İSLÂMOFOBİ DEĞİL, ANTİİSLÂM

İslâm düşmanlığının arkasındaki hafıza...

"Ta", Haçlı Seferleri'nden başlar. 

Bunu Birinci Savaş'ta galip gelerek bir müddet bastırmışlardı...

O baskınlığı Afganistan'da nöbetleşe tatmin ederlerken; "İkiz Kulelerin" yıkılması ile tekrar hortlattılar.

Danimarka'da başlayan, Almanya, Fransa, Hollanda, Avusturya ve Belçika'ya doğru son sürat yayılan "Medeniyetler Çatışması", insanlığı buhrana sürüklüyor. 

Hem de salgın sürecinde!

Ah, Allah müsaade etseydi de Hz.İsa nasıl karikatürize edilirmiş gösterseydik... 

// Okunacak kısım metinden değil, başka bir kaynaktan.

/-- `41_frame_sync.md` section 5, noise: a buffer without any whitelisted byte drains to its last 3 bytes, one byte at a time,
and changes no counter and no register. That 3 bytes stay is the spec's resolution C1 (log 25); that a single attempt does it
all is its decision D8 (log 12). -/
def Obligations.NoiseDrainsToThreeBytes : Prop :=
  ∀ s : State, (∀ b ∈ s.buf, b ∉ s.cfg.addrWhitelist) →
    exec .attempt s = .next { s with
      buf := s.buf.drop (s.buf.length - 3), pos := s.pos + (s.buf.length - 3), outcome := some .waitShort } ∧
    exec .drain s = .next { s with
      buf := s.buf.drop (s.buf.length - 3), pos := s.pos + (s.buf.length - 3), outcome := some .waitShort,
      answer := some (.events []) }

/-- R147: the path of a pass, of an attempt and of a drain's attempt is a function of the buffer (and the parameters) alone, and
so is what it writes: of two states that differ in registers, counters and position, the second answers where the first does,
with the same outcome, buffer and written registers, and is refused for the same reason where the first is. -/
def Obligations.TheDecodePathReadsOnlyTheBuffer : Prop :=
  ∀ (i : Instr) (s₁ s₂ : State), i = .mstep ∨ i = .attempt ∨ i = .drain → s₁.buf = s₂.buf → s₁.cfg = s₂.cfg →
    (∀ t₁, exec i s₁ = .next t₁ → ∃ t₂, exec i s₂ = .next t₂ ∧
      t₁.outcome = t₂.outcome ∧ t₁.buf = t₂.buf ∧ t₁.pos + s₂.pos = t₂.pos + s₁.pos ∧
      (t₁.outcome = some .frameChannels → t₁.ch = t₂.ch) ∧ (t₁.outcome = some .frameLinkStats → t₁.ls = t₂.ls)) ∧
    ∀ r, exec i s₁ = .refused r → exec i s₂ = .refused r

/-! ## The frame types -/

/-- R190, R192: an RC frame with at least 22 payload bytes is counted, and channel `k` becomes bits `11k+10` to `11k` of the
little-endian integer of the first 22 bytes, for all 16 together; nothing else changes. The clause that a longer payload's
first 22 bytes count is the spec's decision D14 (R194, log 25); the count and the outcome are R173 and R190. -/
def Obligations.RcFrameWritesAllSixteenChannels : Prop :=
  ∀ (addr : Byte) (payload : List Byte) (s : State), 22 ≤ payload.length →
    ∃ v : ChannelSet,
      (∀ k : Fin 16, v[k].toNat =
        (∑ i ∈ Finset.range 22, (byteAt payload i).toNat * 2 ^ (8 * i)) / 2 ^ (11 * k.val) % 2048) ∧
      exec (.rcChannelsPacked addr payload) s = .next { s with
        frameCount := counterSucc s.cfg.cntW s.frameCount, ch := v, outcome := some .frameChannels }

/-- R191, R278: with a shorter payload the channels keep their values, no error is counted, and the frame stays counted (C7,
D18). -/
def Obligations.ShortRcPayloadIsSkipped : Prop :=
  ∀ (addr : Byte) (payload : List Byte) (s : State), payload.length < 22 →
    exec (.rcChannelsPacked addr payload) s = .next { s with
      frameCount := counterSucc s.cfg.cntW s.frameCount, outcome := some (.frameSkipped 0x16#8) }

/-- `43_rc_channels.md`, the byte-level form: each channel from its two or three bytes, as the table's expressions give it,
agrees with the 176-bit integer. -/
def Obligations.ByteLevelUnpackingAgrees : Prop :=
  ∀ (p : List Byte), 22 ≤ p.length →
    (∀ k : Fin 16, (unpack p)[k] = unpackByteLevel p k.val) ∧
    (unpack p)[0].toNat = ((byteAt p 0).toNat ||| (byteAt p 1).toNat <<< 8) &&& 0x7FF ∧
    (unpack p)[2].toNat =
      ((byteAt p 2).toNat >>> 6 ||| (byteAt p 3).toNat <<< 2 ||| (byteAt p 4).toNat <<< 10) &&& 0x7FF ∧
    (unpack p)[7].toNat = ((byteAt p 9).toNat >>> 5 ||| (byteAt p 10).toNat <<< 3) &&& 0x7FF ∧
    (unpack p)[13].toNat =
      ((byteAt p 17).toNat >>> 7 ||| (byteAt p 18).toNat <<< 1 ||| (byteAt p 19).toNat <<< 9) &&& 0x7FF ∧
    (unpack p)[15].toNat = ((byteAt p 20).toNat >>> 5 ||| (byteAt p 21).toNat <<< 3) &&& 0x7FF

/-- R196, the round trip: unpacking 16 packed values gives them back, and packing the values of 22 bytes gives the bytes
back. -/
def Obligations.PackAndUnpackAreInverse : Prop :=
  (∀ c : ChannelSet, (pack c).length = 22 ∧ unpack (pack c) = c) ∧
  ∀ p : List Byte, p.length = 22 → pack (unpack p) = p

/-- R210, R212: a link-statistics frame with at least 10 payload bytes is counted, and the 7 fields become payload bytes 0 to
6, unchanged, all together; nothing else changes. That a longer payload's first bytes count is the spec's decision D14 (R216),
that the RSSI bytes and the link quality are stored as received its decisions D12 and D13 (log 25). -/
def Obligations.LinkFrameWritesAllSevenFields : Prop :=
  ∀ (addr : Byte) (payload : List Byte) (s : State), 10 ≤ payload.length →
    exec (.linkStatistics addr payload) s = .next { s with
      frameCount := counterSucc s.cfg.cntW s.frameCount,
      ls := { rssi1 := byteAt payload 0, rssi2 := byteAt payload 1, linkQuality := byteAt payload 2,
              snr := byteAt payload 3, activeAntenna := byteAt payload 4, rfMode := byteAt payload 5,
              txPower := byteAt payload 6 },
      outcome := some .frameLinkStats }

/-- R211, R278: with a shorter payload the fields keep their values, no error is counted, and the frame stays counted, which is
the spec's resolution C7 and decision D18 (log 25). -/
def Obligations.ShortLinkPayloadIsSkipped : Prop :=
  ∀ (addr : Byte) (payload : List Byte) (s : State), payload.length < 10 →
    exec (.linkStatistics addr payload) s = .next { s with
      frameCount := counterSucc s.cfg.cntW s.frameCount, outcome := some (.frameSkipped 0x14#8) }

/-- R176: a frame of any other type is counted, whatever its payload; nothing else changes. -/
def Obligations.OtherTypeIsOnlyCounted : Prop :=
  ∀ (addr type : Byte) (payload : List Byte) (s : State),
    exec (.otherType addr type payload) s = .next { s with
      frameCount := counterSucc s.cfg.cntW s.frameCount, outcome := some (.frameOther type) }

/-- `42_dispatch.md`, repetition: a valid frame sent twice in a row is extracted and counted twice, and the second leaves the
channels and the link statistics as the first left them. -/
def Obligations.ARepeatedFrameCountsTwice : Prop :=
  ∀ (s : State) (f : WireFrame) (bytes rest : List Byte), s.cfg.cntW = none →
    s.buf = bytes ++ bytes ++ rest → front s.cfg s.buf = .frame f → bytes.length = f.size → f.crcOk s.cfg = true →
    ∃ t u, exec .mstep s = .next t ∧ exec .mstep t = .next u ∧ u.ch = t.ch ∧ u.ls = t.ls ∧
      t.frameCount = s.frameCount + 1 ∧ u.frameCount = s.frameCount + 2 ∧ u.errorCount = s.errorCount ∧ u.buf = rest
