-- ==== Sys2Proof/Laws/Crc.lean ====
section
/-! SUPPORT. The CRC register over lists. -/

namespace Sys2Proof.Machine

/-- The register after two lists is the register after the second from where the first left it. -/
theorem crcRun_append (acc : Byte) (a b : List Byte) : crcRun acc (a ++ b) = crcRun (crcRun acc a) b := by
  induction a generalizing acc with
  | nil => rfl
  | cons x a ih => exact ih _

/-- One inner iteration is linear. -/
theorem crcShift_xor (a b : Byte) : crcShift (a ^^^ b) = crcShift a ^^^ crcShift b := by
  unfold crcShift
  rw [BitVec.getLsbD_xor, BitVec.shiftLeft_xor_distrib]
  cases a.getLsbD 7 <;> cases b.getLsbD 7
  · rfl
  · exact BitVec.xor_assoc _ _ _
  · simp only [Bool.xor_false, if_true, Bool.false_eq_true, if_false]
    ac_rfl
  · simp only [Bool.xor_self, if_true, Bool.false_eq_true, if_false]
    rw [show a <<< 1 ^^^ crcPoly ^^^ (b <<< 1 ^^^ crcPoly) = a <<< 1 ^^^ b <<< 1 ^^^ (crcPoly ^^^ crcPoly) by ac_rfl,
      BitVec.xor_self, BitVec.xor_zero]

/-- Eight inner iterations are linear. -/
theorem crcShift8_xor (a b : Byte) : crcShift8 (a ^^^ b) = crcShift8 a ^^^ crcShift8 b := by
  simp only [crcShift8, crcShift_xor]

end Sys2Proof.Machine
end

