/-! ## `MSTEP` and `ATTEMPT` by the pass -/

/-- `MSTEP` is one pass (R147). -/
theorem exec_mstep (s : State) : exec .mstep s = syncPass s := rfl

/-- An attempt ends at a pass that does not discard, whatever the bound of its loop (R148). -/
theorem attemptLoop_of_not_discarded (n : Nat) {s t : State} (h : syncPass s = .next t) (hd : t.discarded = false) :
    attemptLoop n s = .next t := by
  cases n with
  | zero => exact h
  | succ n => simp [attemptLoop_succ, h, hd]

/-- `ATTEMPT` is its first pass where that pass does not discard (R148). -/
theorem exec_attempt_of_not_discarded {s t : State} (h : syncPass s = .next t) (hd : t.discarded = false) :
    exec .attempt s = .next t :=
  attemptLoop_of_not_discarded s.buf.length h hd

/-! ## The statements -/

/-- Settles O16: a buffer of fewer than 4 bytes reads as short, and the attempt ends at that wait. -/
theorem shortBufferWaits : Obligations.ShortBufferWaits := by
  intro s hlen
  have hpass := syncPass_of_short ((front_short s.cfg s.buf).mpr hlen)
  exact ⟨(exec_mstep s).trans hpass, exec_attempt_of_not_discarded hpass rfl⟩

/-- Settles O17: the address test comes first once 4 bytes are buffered. -/
theorem nonAddressIsDiscarded : Obligations.NonAddressIsDiscarded := by
  intro s hlen haddr
  rw [exec_mstep]
  exact syncPass_of_badAddress ((front_badAddress s.cfg s.buf).mpr ⟨hlen, haddr⟩)

/-- Settles O18: behind a legal address the length is tested against 64 before anything else. -/
theorem overLengthIsDiscarded : Obligations.OverLengthIsDiscarded := by
  intro s hlen haddr hover
  rw [exec_mstep]
  exact syncPass_of_lengthOver ((front_lengthOver s.cfg s.buf).mpr ⟨hlen, haddr, hover⟩)

/-- Settles O20: a legal header with bytes missing reads as incomplete, and the attempt ends at that wait. -/
theorem incompleteFrameWaits : Obligations.IncompleteFrameWaits := by
  intro s hlen haddr hmin hmax hmissing
  have hpass := syncPass_of_incomplete ((front_incomplete s.cfg s.buf).mpr ⟨hlen, haddr, hmin, hmax, hmissing⟩)
  exact ⟨(exec_mstep s).trans hpass, exec_attempt_of_not_discarded hpass rfl⟩

end Sys2Proof.Machine

/-! # Proofs: the dispatch

A complete candidate frame at the front leaves the buffer and is dispatched in the same pass (`41_frame_sync.md` R146): where
its check fails an error is counted (`42_dispatch.md` R172), where it holds the pass is the instruction the frame is (R174). -/

namespace Sys2Proof.Machine

/-! ## The candidate frame at the front -/

/-- The candidate frame at the front of a buffer, each part read at its offset (`30_encoding.md` R80). -/
def candidate (buf : List Byte) : WireFrame where
  address := byteAt buf 0
  length := byteAt buf 1
  type := byteAt buf 2
  payload := sub buf 3 ((byteAt buf 1).toNat - 2)
  crc := byteAt buf ((byteAt buf 1).toNat + 1)

/-- A complete frame behind a legal header is what stands at the front (`41_frame_sync.md` R146). -/
theorem front_eq_candidate {cfg : Config} {buf : List Byte} (hlen : 4 ≤ buf.length)
    (haddr : byteAt buf 0 ∈ cfg.addrWhitelist) (hmin : 2 ≤ (byteAt buf 1).toNat) (hmax : (byteAt buf 1).toNat ≤ 64)
    (hfull : (byteAt buf 1).toNat + 2 ≤ buf.length) : front cfg buf = .frame (candidate buf) :=
  (front_frame cfg buf _).mpr ⟨hlen, haddr, hmin, hmax, hfull, rfl⟩
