-- ==== Sys2Proof/Machine/Step.lean ====
section
/-! DEFINITION. One step of the machine: one host access (with its command, atomically: 70_reset_and_hazards.md R243), one reset, or idle. -/

namespace Sys2Proof.Machine

/-- One step: each access completes before the next starts (20_memory.md R73). -/
def step (s : State) : Host.Outcome State Fault Refusal := stepPort s

/-- `s` with the command word `w` as the very next `CMD` write. The block fetches nothing (R24): a program is the host's accesses, loaded from outside into `State.port` (log 9). -/
def State.withFetchWord (s : State) (nbits w : Nat) : State :=
  s.queueCommand (BitVec.ofNat 32 (w % 2 ^ nbits))

end Sys2Proof.Machine
end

De, bizim inancımız öyle yüce ki, tüm peygamberleri imana bağlamış.

Bunu bildiklerinden sinir uçlarımıza dokunup duruyorlar.

Neler konuşuyorlar bir görseniz...

"Özgürlük alanı imiş. İstemeyen o karikatürlere bakmaz mış"...

"Bugün bu özgürlüğü kısıtlayan, yarın kafa kesermiş"...

"Macron kahraman mış!"...

Dünden bugüne gelişen bir süreç değil bu!

Sakalı olan, oruç tutan, içkiyi bırakan, gözünü haramdan sakınıp inancına ait bir hayat kuran herkese karşı bir algı oluşturularak...

Ötekileştirme, düşmanlaştırma ve şeytanlaştırma stratejisi bu!

Adı faşizm...

Diğer adıyla kahpelik!

Sistematik bir saldırı ile karşı karşıyayız.

İslâm'ın merkez ülkesi, sancaktarı olması hasebiyle de taarruzun siklet noktasını Türkiye oluşturuyor.

Şimdi ne olacak?

Olacağı şu: Araplar azıcık gıdıkladı, şimdi Avrupa'daki müslümanlar ayağa kalkacak...

Gösteriler, sloganlar, provakasyonlar yaşanacak...

Ekonomik kayba uğramasınlar diye üstü kapalı diplomatik özürler dilenip, birlikte yaşama arzuları dillendirilecek...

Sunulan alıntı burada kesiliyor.